UN denounces Russia’s “massive violations of human rights”
- UN Secretary-General António Guterres said Russia's invasion has caused “the most massive violations of human rights” in the world today, in a meeting with the UN Human Rights Council on Monday. Guterres referenced hundreds of cases of disappearances of civilians, sexual violence, and violations of the rights of prisoners of war, AP reports.
- Russia stepped down from the council following the invasion of Ukraine last year.
- According to US intelligence, China is considering offering military weapons to Russia, CNN reports. "This war presents real complications for Beijing," US national security adviser Jake Sullivan said. "But, if it goes down that road, it will come at real costs to China."
Evan Rachel Wood said a model who now claims that Wood pressured her to make sexual assault allegations against Marilyn Manson for years told her the singer had abused her — and Wood says she has the receipts to prove it. "I never pressured or manipulated Ashley Morgan Smithline to make any accusations against [Manson]," Wood said, "It was Ms. Smithline who first contacted me in March 2019."
A former US swimming champ died suddenly in the US Virgin Islands, and police are investigating. Jamie Cail, 42, was found unresponsive in her home by her boyfriend, police said.
The SAG Awards are being called out for having Mark Wahlberg present an award to the cast of Everything Everywhere All at Once. Wahlberg has a history of racially motivated attacks, including one instance when he pleaded guilty to felony assault after being charged for assaulting two Vietnamese men in Boston in 1988.
Alex Murdaugh's brother described the phone call he got on the night of the murders
Alex Murdaugh's defense rested their case Monday evening, with Alex’s brother John Marvin Murdaugh serving as the final defense witness to testify in the weekslong South Carolina trial. John Marvin described the phone call in which he learned that Paul and Maggie Murdaugh, his nephew and sister-in-law, had been killed as he testified in Alex’s murder trial.
In his testimony, John Marvin painted a picture of a happy, all-American, “normal” family who hosted tailgates, went to country music concerts, and vacationed together. Alex was “very close” with his sons and had a “great relationship” with his wife, John Marvin said.
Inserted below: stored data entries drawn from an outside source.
/-- ResultsComeFromNextAlone, GeneratorStateWriters: steps that seed, draw, twist, and reset. -/
theorem witness_writers :
    (Accepts (State.reset.presentNext (encode (.seeds 0))) (.seeds 0) ∧
      ∃ t, step (State.reset.presentNext (encode (.seeds 0))) = .next t) ∧
    (Accepts ((seededAt 1 0).presentNext (encode .next)) .next ∧
      ∃ t, step ((seededAt 1 0).presentNext (encode .next)) = .next t) ∧
    (Accepts ((seededAt 1 624).presentNext (encode .next)) .next ∧
      ∃ t, step ((seededAt 1 624).presentNext (encode .next)) = .next t) ∧
    (ResetEdge (withHost (seededAt 1 0) [.setRst true]) ∧
      ∃ t, step (withHost (seededAt 1 0) [.setRst true]) = .next t) :=
  ⟨⟨⟨rfl, [], .inl rfl⟩, step_present _ _ [] rfl⟩, ⟨⟨rfl, [], .inl rfl⟩, step_present _ _ [] rfl⟩,
    ⟨⟨rfl, [], .inl rfl⟩, step_present _ _ [] rfl⟩, .inr ⟨[], .inl rfl⟩, _, step_eq_edge _ (.setRst true) [] (.inl rfl)⟩

theorem hold_keyMem (s : State) : s.hold.keyMem = s.keyMem := by
  rcases s.hold_cases with ⟨-, h⟩ | ⟨-, run, -, h⟩ | ⟨-, -, h⟩ <;> rw [h]
  · rfl
  · exact (s.runSeeda_frame run).2.2.2.2.2.1

/-- A waiting `SEEDA` whose last key word arrives: a step that EngineNeverWritesKeys, GeneratorStateWriters,
SeededStaysLive and WaitingIsKept speak of. -/
theorem witness_wait_ends :
    (waitingState 1 [.setKey 0 9]).busy = some ⟨1, []⟩ ∧ (waitingState 1 [.setKey 0 9]).WaitIsForKey ∧
    ∃ t, step (waitingState 1 [.setKey 0 9]) = .next t ∧ t.keyMem = [(0, 9)] ∧
      t.keyMem ≠ (waitingState 1 [.setKey 0 9]).keyMem := by
  have h := hold_keyMem (((waitingState 1 [.setKey 0 9]).beginEdge []).writeKey 0 9)
  refine ⟨rfl, waitIsForKey_waiting _ _ (by decide), _,
    step_eq_edge _ (.setKey 0 9) [] (.inl rfl), h, ?_⟩
  rw [h]; decide

/-- IdleHoldsTheState: a waiting engine; an engine in reset. -/
theorem witness_idle :
    ((waitingState 1 [.idle]).WaitIsForKey ∧ (waitingState 1 [.idle]).ResetHolds ∧
      (waitingState 1 [.idle]).Performs .idle []) ∧
    ((State.reset.driveRst true).WaitIsForKey ∧ (State.reset.driveRst true).ResetHolds ∧
      (State.reset.driveRst true).Performs .idle []) :=
  ⟨⟨waitIsForKey_waiting _ _ (by decide), fun h => Bool.noConfusion h, .inl rfl⟩, waitIsForKey_idle _ rfl,
    fun _ => ⟨rfl, rfl, rfl, rfl, rfl, rfl, rfl, rfl⟩, .inr ⟨rfl, rfl, rfl⟩⟩

/-- ResetFromAnyState: a waiting engine; CreateGeneratorSeeds: the largest entropy words. -/
theorem witness_reset_and_create :
    (waitingState 1 [.setRst true, .setRst false, .idle]).host = .setRst true :: .setRst false :: [.idle] ∧
    (Line.create 0xFFFFFFFF 0xFFFFFFFF 0 1).wellFormed = true ∧
    (withHost (seededAt 1 3) (createGenerator 0xFFFFFFFF 0xFFFFFFFF 0 1 ++ [.idle])).host =
      createGenerator 0xFFFFFFFF 0xFFFFFFFF 0 1 ++ [.idle] :=
  ⟨rfl, by decide, rfl⟩

/-- ResetKeepsHolding, with `rst` = 1. -/
theorem witness_in_reset :
    let s := State.reset.driveRst true
    s.rst = true ∧ s.ResetHolds ∧ step s = .next s :=
  ⟨rfl, fun _ => ⟨rfl, rfl, rfl, rfl, rfl, rfl, rfl, rfl⟩, rfl⟩

/-- The invariants' premises with a step: an idle reset engine for all of them; and a seeded engine with a word
pulsing on the result port, where the premises of SeededStaysLive and PulseKeepsShowingResult are not empty. -/
theorem witness_invariants :
    (step State.reset = .next State.reset ∧ State.reset.PositionInRange ∧ State.reset.CauseTellsFault ∧
      State.reset.ResetHolds ∧ State.reset.UnseededIsZero ∧ State.reset.SeededIsLive ∧
      State.reset.PulseShowsResult ∧ KeyMem.wf State.reset.keyMem) ∧
    (let s : State := { seededAt 0x80000000 624 with res := 5, resValid := true, emitted := [5], keyMem := [(0, 1), (7, 2)] }
     s.PositionInRange ∧ s.CauseTellsFault ∧ s.ResetHolds ∧ s.UnseededIsZero ∧ s.SeededIsLive ∧
      s.PulseShowsResult ∧ KeyMem.wf s.keyMem ∧ step s = .next { s with resValid := false }) := by
  refine ⟨⟨rfl, by decide, by decide, by decide, fun _ => ⟨rfl, rfl, rfl⟩, fun h => Bool.noConfusion h, by decide, by decide⟩,
    by decide, by decide, fun h => Bool.noConfusion h, fun h => Bool.noConfusion h, fun _ => .inl ?_, fun _ => rfl,
    by decide, rfl⟩
  simp only [seededAt, headFile]
  rw [RegFile.get_set_self _ _ _ (by decide)]
  decide

end Sys2Proof.Tests
end

section
/-! PROOFS. Scope (00_scope.md): the signed reading of a result, and the output after a seeding command as a function of
the seed. Each engine is followed on its own: seeding leaves a generator state (`MT`, `IDX`) that the command and its key
words determine, and the draws from there are a function of that generator state. -/

namespace Sys2Proof.Machine

open Sys2Proof.Claims

/-! The signed reading (R10, R137). -/

theorem sint32_eq_toInt (v : Word) : sint32 v = v.toInt := by
  rw [BitVec.toInt_eq_toNat_cond, sint32]
  split_ifs <;> omega

/-- Settles O36: `sint32` is the library's two's-complement reading. -/
theorem signedReadingOfResult : Obligations.SignedReadingOfResult := by
  intro v
  rw [sint32_eq_toInt]
  have hneg : v.toInt < 0 ↔ v.getLsbD 31 = true := by
    rw [← BitVec.msb_eq_getLsbD_last, BitVec.msb_eq_toInt, decide_eq_true_iff]
  exact ⟨BitVec.ofInt_toInt, hneg, BitVec.le_toInt v, BitVec.toInt_lt⟩

/-! A command presented to a ready engine (R75, R76). -/

/-- The decoder reads back every command the encoder writes (R72, R76). -/
theorem decode_encode (i : Instr) : decode (encode i) = .command i := by
  cases i <;> simp [decode, encode, Laws.Fields.opField_joinFields, Laws.Fields.argField_joinFields]

/-- A ready engine executes the command presented (R75). -/
theorem step_presented (s : State) (i : Instr) (rest : List HostAction) (hr : s.cmdReady = true)
    (hh : s.host = .present (encode i) :: rest) : step s = exec i (s.beginEdge rest) := by
  rw [step_eq_edge s _ rest (.inl hh)]
  simp [edge, accept, State.beginEdge_cmdReady, hr, decode_encode]

/-! Seeding: the register file does not depend on the one before. -/

/-- The word that iteration `i` of the scalar fill writes (R100). -/
def seedWord (i : Nat) (m : RegFile) : Word := Config.initMult * mixShift (RegFile.get m (i - 1)) + zext32 i

/-- The scalar fill is a sweep: iteration `i` writes `MT[i]` alone. -/
theorem seedFill_eq_sweep (seed : Word) (m : RegFile) :
    seedFill seed m = forUp (fun k m => RegFile.set m k (seedWord k m)) 623 1 (RegFile.set m 0 seed) := by
  unfold seedFill; rfl

/-- The scalar fill follows the recurrence of R100: each word is computed from the word before it, which no later
iteration writes. -/
theorem seedFill_filledFrom (seed : Word) (m : RegFile) : FilledFrom seed (seedFill seed m) := by
  rw [seedFill_eq_sweep]
  refine ⟨?_, fun i h1 h2 => ?_⟩
  · rw [sweep_get_outside _ _ _ _ _ (by omega) (by omega), RegFile.get_set_self _ _ _ (by omega)]
  · have hcut : 623 = (i - 1) + (624 - i) := by omega
    rw [sweep_get_inside _ _ _ _ _ h2 h1 (by omega), hcut, forUp_add,
      sweep_get_outside _ (624 - i) _ _ (i - 1) (by omega) (by omega)]
    rfl

/-- One register file alone follows the recurrence from a given seed. -/
theorem filledFrom_unique (seed : Word) (m m' : RegFile) (h : FilledFrom seed m) (h' : FilledFrom seed m') : m = m' := by
  obtain ⟨h0, hs⟩ := h
  obtain ⟨h0', hs'⟩ := h'
  refine RegFile.ext_get m m' fun i => ?_
  induction i with
  | zero => intro _; rw [h0, h0']
  | succ i ih =>
    intro hi
    rw [hs _ (by omega) hi, hs' _ (by omega) hi, Nat.add_sub_cancel, ih (by omega)]

/-- R101: the scalar fill forgets the register file before it. -/
theorem seedFill_forgets (seed : Word) (m m' : RegFile) : seedFill seed m = seedFill seed m' :=
  filledFrom_unique seed _ _ (seedFill_filledFrom seed m) (seedFill_filledFrom seed m')

/-- R118: the array fill, which begins with a scalar fill, forgets the register file before it. -/
theorem arrayFill_forgets (len : Nat) (keys : List Word) (m m' : RegFile) :
    arrayFill len keys m = arrayFill len keys m' := by
  unfold arrayFill
  rw [seedFill_forgets _ m m']

/-! The generator state, and draws as a function of it. -/

/-- The part of the state that draws depend on (R140): `MT` and `IDX`. -/
def State.gen (s : State) : RegFile × Position := (s.mt, s.idx)

/-- `if IDX >= 624: twist()` on the generator state (R130). -/
def genTwistIfDue (g : RegFile × Position) : RegFile × Position :=
  if 624 ≤ g.2.toNat then (twist g.1, 0) else g

/-- The word that a draw emits (R133, R135). -/
def genWord (g : RegFile × Position) : Word :=
  temper (RegFile.get (genTwistIfDue g).1 (genTwistIfDue g).2.toNat)

/-- The generator state that a draw leaves (R133). -/
def genNext (g : RegFile × Position) : RegFile × Position := ((genTwistIfDue g).1, (genTwistIfDue g).2 + 1)

/-- The words that `n` draws emit, oldest first. -/
def genWords : (n : Nat) → RegFile × Position → List Word
  | 0, _ => []
  | n + 1, g => genWord g :: genWords n (genNext g)

theorem genWords_length (n : Nat) (g : RegFile × Position) : (genWords n g).length = n := by
  induction n generalizing g with
  | zero => rfl
  | succ n ih => simp [genWords, ih]

@[simp] theorem State.gen_beginEdge (s : State) (rest : List HostAction) : (s.beginEdge rest).gen = s.gen := rfl

theorem State.gen_seeded (s : State) (m : RegFile) : (s.seeded m).gen = (m, 624) := rfl

/-- The twist, if due, changes the generator state alone. -/
theorem State.twistIfDue_eq (s : State) :
    s.twistIfDue = { s with mt := (genTwistIfDue s.gen).1, idx := (genTwistIfDue s.gen).2 } := by
  by_cases h : 624 ≤ s.idx.toNat
  · simp [s.twistIfDue_exhausted h, genTwistIfDue, State.gen, h, State.regenerated]
  · simp [s.twistIfDue_pending (by omega), genTwistIfDue, State.gen, h]

/-- `NEXT` on a seeded engine (R130, R133, R136): what it does is a function of the generator state. -/
theorem exec_next_seeded (s : State) (h : s.init = true) :
    exec .next s = .next ({ s with mt := (genNext s.gen).1, idx := (genNext s.gen).2 }.deliver (genWord s.gen)) := by
  simp only [exec, execNext, h, Bool.true_eq_false, if_false, State.draw, State.twistIfDue_eq]
  rfl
Immediately after Alex called him in hysterics on the night of the murders, John Marvin drove to the family’s hunting lodge, where Maggie and Paul were found fatally shot, he said.
“He was just broken, I mean destroyed,” John Marvin said of the state he found his brother in. “All we did was hug and cry — I don’t even know that we talked.” John Marvin also testified that he personally cleaned up the crime scene, saying he "felt like it was the right thing to do" for his nephew Paul.
IMAGE OF THE DAY
Pickup basketball was my outlet. After my injury, I'd worried I'd never get it back.
The last time I’d been on a court, I tore my Achilles, Albert Samaha writes. For four years after that, I stayed away from the sport, the longest I’d ever gone without hooping.
That absence weighed heavily on my spirits. In adolescence, I spent hours shooting hoops after school, losing myself to the rhythmic muscle memory that makes the ball feel like a remote extension of my body. In adulthood, some of the only extended stretches of time when I’ve been truly present — and away from a phone screen — were the evening pickup runs with guys I saw every week but knew little about, passionate competitions that left me filled with joy on my commute home no matter what else clouded my thoughts.
It was easy to find excuses not to return to the court. I needed to make sure I was completely healed. I needed to get back in shape. I needed to practice my jump shot. But in the back of my mind, I knew I was scared. I was afraid of suffering another bad injury. I feared confronting how severely my skills had eroded and how much weaker my body had become. I couldn’t risk the possibility of revealing myself to be a scrub.
It took years before I was ready to test what my body could do. But when I came back, the empty court felt like a blank canvas.